When fw is one standard deviation above mean, the
indirect effect is 0.448, with 95% confidence interval [0.322,
0.593].
Standardized Conditional Indirect effects
The standardized conditional indirect effect from fx to
fy conditional on fw can be estimated by
setting standardized_x and standardized_y to
TRUE:
std_xy_on_w <- cond_effects(
wlevels = "fw",
x = "fx",
y = "fy",
fit = fit,
boot_ci = TRUE,
boot_out = boot_out,
standardized_x = TRUE,
standardized_y = TRUE
)
std_xy_on_w
#>
#> == Conditional effects ==
#>
#> Path: fx -> fy
#> Conditional on moderator(s): fw
#> Moderator(s) represented by: fw
#>
#> [fw] (fw) std CI.lo CI.hi Sig ind
#> 1 M+1.0SD 0.834 0.539 0.405 0.696 Sig 0.448
#> 2 Mean 0.000 0.250 0.147 0.345 Sig 0.208
#> 3 M-1.0SD -0.834 -0.038 -0.187 0.112 -0.032
#>
#> - [CI.lo to CI.hi] are 95.0% percentile confidence intervals by
#> nonparametric bootstrapping with 2000 samples.
#> - std: The standardized conditional effects.
#> - ind: The unstandardized conditional effects.
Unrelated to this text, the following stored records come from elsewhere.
-- ==== Sys2Proof/Machine/Between.lean ====
section
/-! DEFINITION. What another block's claim does when it is taken between two claims of one command (R44, R56, R60, R84, R99,
R131; log 31). -/

namespace Sys2Proof.Machine

/-- How far a period operation can get at such a moment. A link takes a frame whole, so the issue of stage 10 does not reach
it between the INVERTER posts. -/
def gapLimit (gap : ClaimGap) (through : Stage) : Stage :=
  if gap = .inverter ∧ stageNumber .shortfall < stageNumber through then .shortfall else through

/-- What is taken at a moment between two claims. -/
def runMeanwhile (gap : ClaimGap) (m : Meanwhile) (s : State) : State :=
  match m with
  | .period through slip => periodExpiry (gapLimit gap through) s slip
  | .arm => takeRequest .arm ownerArm s
  | .capWithdrawSource => takeRequest .capWithdrawSource ownerCapWithdrawSource s
  | .capList => takeRequest .capList ownerCapList s

/-- Everything a command's operand puts at each moment, in the operand's order. -/
def gaps (inGaps : List (ClaimGap × Meanwhile)) : Gaps := fun gap s =>
  inGaps.foldl (fun s e => if e.1 = gap then runMeanwhile gap e.2 s else s) s

end Sys2Proof.Machine
end

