/-- On an empty queue the 1 ms timer expires once: every running time falls by one, and a time that reaches 0 expires: a host
entry leaves the pool, the arm window ends ARMING, a link timer takes its link to LOST or, in LOST, ends the recovery count;
while the part is held in reset or REFCLK is absent nothing changes. A link that goes to LOST makes its fault live, with the
notice that is due (R51, R52, R115, R119, R133, R143, R146; that the step on an empty queue is one expiry is the model's choice,
log 3). -/
def Obligations.EmptyQueueIsOneMillisecond : Prop :=
  ∀ s : State, s.pending = [] →
    (¬Clocked s → step s = .next s)
    ∧ (Clocked s → s.oc.armWindow ≠ some 0 → s.oc.armWindow ≠ some 1 →
        (∀ x, (s.link.get x).timer ≠ some 0 ∧ (s.link.get x).timer ≠ some 1) →
        ∃ t, step s = .next t
          ∧ t.oc = { s.oc with armWindow := s.oc.armWindow.map fun n => n - 1 }
          ∧ (∀ x, t.link.get x = { s.link.get x with timer := (s.link.get x).timer.map fun n => n - 1 })
          ∧ t.ct.pool = (s.ct.pool.filter fun e => decide (e.remaining ≠ some 0) && decide (e.remaining ≠ some 1)).map
              (fun e => { e with remaining := e.remaining.map fun n => n - 1 })
          ∧ OnlyChanges [.oc, .pool, .sync .front, .sync .rear] s t)
    ∧ (Clocked s → s.oc.state = .arming → s.oc.armWindow = some 1 →
        (∀ x, (s.link.get x).timer ≠ some 0 ∧ (s.link.get x).timer ≠ some 1) →
        ∃ t, step s = .next t
          ∧ t.oc = { s.oc with state := .disarmed, armWindow := none, lastOutcome := .window }
          ∧ (∀ x, t.link.get x = { s.link.get x with timer := (s.link.get x).timer.map fun n => n - 1 })
          ∧ OnlyChanges [.oc, .pool, .sync .front, .sync .rear] s t)
    ∧ (Clocked s →
        ∃ t, step s = .next t
          ∧ t.ct.pool = (s.ct.pool.filter fun e => decide (e.remaining ≠ some 0) && decide (e.remaining ≠ some 1)).map
              (fun e => { e with remaining := e.remaining.map fun n => n - 1 }))
    ∧ (∀ x y l m, y ≠ x → l = s.link.get x → m = s.link.get y → Clocked s → l.timer = some 1 →
        m.timer ≠ some 0 → m.timer ≠ some 1 → s.oc.armWindow ≠ some 0 → s.oc.armWindow ≠ some 1 →
        (l.state = .synced ∨ l.state = .hunt ∨ l.state = .starting →
          ∃ t, step s = .next t ∧ (t.link.get x).state = .lost ∧ (t.link.get x).timer = none
            ∧ (t.link.get x).recovery = 0 ∧ (t.link.get x).badRun = l.badRun
            ∧ (t.link.get y).timer = (m.timer.map fun n => n - 1) ∧ (t.link.get y).recovery = m.recovery
            ∧ (t.link.get y).badRun = m.badRun
            ∧ (∀ src z d, src ≠ .slip → (src ≠ .link ∨ z ≠ x) → t.ct.slots.get src z d = s.ct.slots.get src z d)
            ∧ LiveTaken (linkLostFault x) true s t ∧ NoticesSent [] s t
            ∧ OnlyFaults [linkLostFault x, .noAxle, .slipF, .slipR] s t
            ∧ OnlyChanges [.oc, .pool, .sync .front, .sync .rear, .linkState x, .slots, .out, .fu, .tx, .skips,
                           .line .front, .line .rear, .sm .front, .sm .rear, .tm .front, .tm .rear] s t
            ∧ ((match y with | .front => s.out.frontOut | .rear => s.out.rearOut) = false → s.out.noAxleLive = false →
                t.oc = (if l.state = .synced ∧ s.oc.state = .arming then
                    { s.oc with state := .disarmed, armWindow := none, lastOutcome := .link }
                  else { s.oc with armWindow := s.oc.armWindow.map fun n => n - 1 })
                ∧ OnlyFaults [linkLostFault x] s t
                ∧ OnlyChanges [.oc, .pool, .sync .front, .sync .rear, .linkState x, .slots, .out, .fu, .tx, .skips] s t))
        ∧ (l.state = .lost →
          ∃ t, step s = .next t ∧ t.link.get x = { l with timer := none, recovery := 0 }
            ∧ t.link.get y = { m with timer := m.timer.map fun n => n - 1 }
            ∧ t.oc = { s.oc with armWindow := s.oc.armWindow.map fun n => n - 1 }
            ∧ OnlyChanges [.oc, .pool, .sync .front, .sync .rear] s t))

/-- Every command answers a next state, whatever the state and the operands, and leaves the queue of commands alone. That it
answers so also for an event that cannot occur in the state, where it changes nothing, is the model's choice (log 2). -/
def Obligations.EveryCommandAnswersNext : Prop :=
  ∀ (c : Instr) (s : State), ∃ t, exec c s = .next t ∧ t.pending = s.pending
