-- ==== Sys2Proof/Laws/Records.lean ====
section
/-! SUPPORT. The fault records after each operation: which record it changes, and to what (R143); and what a link state
change leaves of the link, the slots, the out record and the records (R118 to R120). -/

namespace Sys2Proof.Machine

/-! ### One record after an operation -/

theorem faultRecord_of_fu {s t : State} (h : t.fu = s.fu) (d : FaultCode) : faultRecord d t = faultRecord d s := by
  simp [faultRecord, h]

theorem OnlyChanges.faultRecord_eq {ps : List Part} {s t : State} (h : OnlyChanges ps s t) (n : Part.fu ∉ ps)
    (d : FaultCode) : faultRecord d t = faultRecord d s := faultRecord_of_fu (h.fu_eq n) d

theorem faultRecord_takeAtRecord (c d : FaultCode) (ch : FaultChange) (s : State) :
    faultRecord d (takeAtRecord c ch s) = if d = c then (faultRecord c s).take ch else faultRecord d s := by
  simp [faultRecord, takeAtRecord, setFaultRecord, FaultRecords.get_set]

@[simp] theorem faultRecord_actOutward (c d : FaultCode) (old : FaultRecord) (s : State) :
    faultRecord d (actOutward c old s) = faultRecord d s := by
  simp [faultRecord]

theorem faultRecord_signalReporting (c d : FaultCode) (ch : FaultChange) (s : State) :
    faultRecord d (signalReporting c ch s) = if d = c then (faultRecord c s).take ch else faultRecord d s := by
  simp [signalReporting, faultRecord_takeAtRecord]

theorem faultRecord_withdraw {src : InternalSource} (h : src ≠ .track) (x : Axle) (e : Direction) (d : FaultCode) (s : State) :
    faultRecord d (withdrawInternal src x e s) = faultRecord d s := by
  rw [withdrawInternal_eq_setSlot h]; rfl

theorem faultRecord_post {src : InternalSource} (h : src ≠ .track) (x : Axle) (e : Direction) (n : Nat) (d : FaultCode)
    (s : State) : faultRecord d (postInternal src x e n s) = faultRecord d s := by
  rw [postInternal_eq_setSlot h]; rfl

/-- The leaving notice changes the record of the axle's slip fault, where it was live, and no other (R95). -/
theorem faultRecord_smLeavesArmed (x : Axle) (d : FaultCode) (s : State) :
    faultRecord d (smLeavesArmed x s) =
      if d = slipFault x ∧ (s.sm.get x).live = true then (faultRecord d s).take (.live false) else faultRecord d s := by
  have w : ∀ e, faultRecord d (withdrawInternal .slip x e s) = faultRecord d s := fun e => faultRecord_withdraw (by decide) x e d s
  have w' : ∀ e, faultRecord (slipFault x) (withdrawInternal .slip x e s) = faultRecord (slipFault x) s :=
    fun e => faultRecord_withdraw (by decide) x e _ s
  have k (v : SlipMonitor) (t : State) (c : FaultCode) : faultRecord c (t.setSm x v) = faultRecord c t := rfl
  unfold smLeavesArmed
  dsimp only
  cases hl : (s.sm.get x).live <;> simp only [Bool.false_eq_true, and_false, if_false, if_true, and_true]
  · rw [k]; split <;> simp [w]
  · rw [faultRecord_signalReporting]
    by_cases hd : d = slipFault x
    · subst hd; simp only [if_true, k]; split <;> simp [w']
    · simp only [hd, if_false, k]; split <;> simp [w]

theorem faultRecord_notifyLeavingArmed (d : FaultCode) (s : State) :
    faultRecord d (notifyLeavingArmed s) =
      if (d = .slipF ∧ s.sm.front.live = true) ∨ (d = .slipR ∧ s.sm.rear.live = true) then (faultRecord d s).take (.live false)
      else faultRecord d s := by
  have t (x : Axle) (u : State) : faultRecord d (tmLeavesArmed x u) = faultRecord d u := rfl
  have r : (smLeavesArmed .front s).sm.get .rear = s.sm.get .rear := (smLeavesArmed_only .front s).sm_eq .rear (by simp)
  unfold notifyLeavingArmed
  rw [t, t, faultRecord_smLeavesArmed, faultRecord_smLeavesArmed, r]
  cases d <;> simp [slipFault]

/-- A trip leaves every record but those of the slip faults (R136). -/
theorem faultRecord_trip {d : FaultCode} (hf : d ≠ .slipF) (hr : d ≠ .slipR) (cause : TripCause) (s : State) :
    faultRecord d (trip cause s) = faultRecord d s := by
  have b (x : Axle) (t : State) : faultRecord d (torqueOffBreak x t) = faultRecord d t := rfl
  have n (t : State) : faultRecord d (notifyLeavingArmed t) = faultRecord d t := by
    rw [faultRecord_notifyLeavingArmed]; simp [hf, hr]
  unfold trip
  split
  · rfl
  · split
    · rfl
    · rfl
    · rfl
    · rw [b, b, n]; rfl

theorem givesForcingNotice_reporting {c : FaultCode} (h : c.forcing = false) (r : FaultRecord) (ch : FaultChange) :
    givesForcingNotice c r ch = false := by
  cases ch <;> simp [givesForcingNotice, h]
  rintro rfl; cases h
#> When fw is one standard deviation below mean, the
standardized indirect effect is -0.038, with 95% confidence interval
[-0.187, 0.112].
When fw is one standard deviation above mean, the
indirect effect is 0.539, with 95% confidence interval [0.405,
0.696].
Plotting the Conditional Effects
The plot() method can be used on the output of
cond_effects().
This is the plot of the conditional effects:
plot(out_xy_on_w)
This is the plot of the standardized conditional effects:
plot(std_xy_on_w)
The two plots are expected to be identical except for the values on the axes. It is because they differ merely only the units of the variables, one standardized and one unstandardized.
Please the help
page of the plot() method for the output of
cond_effects() on how to customize the plot.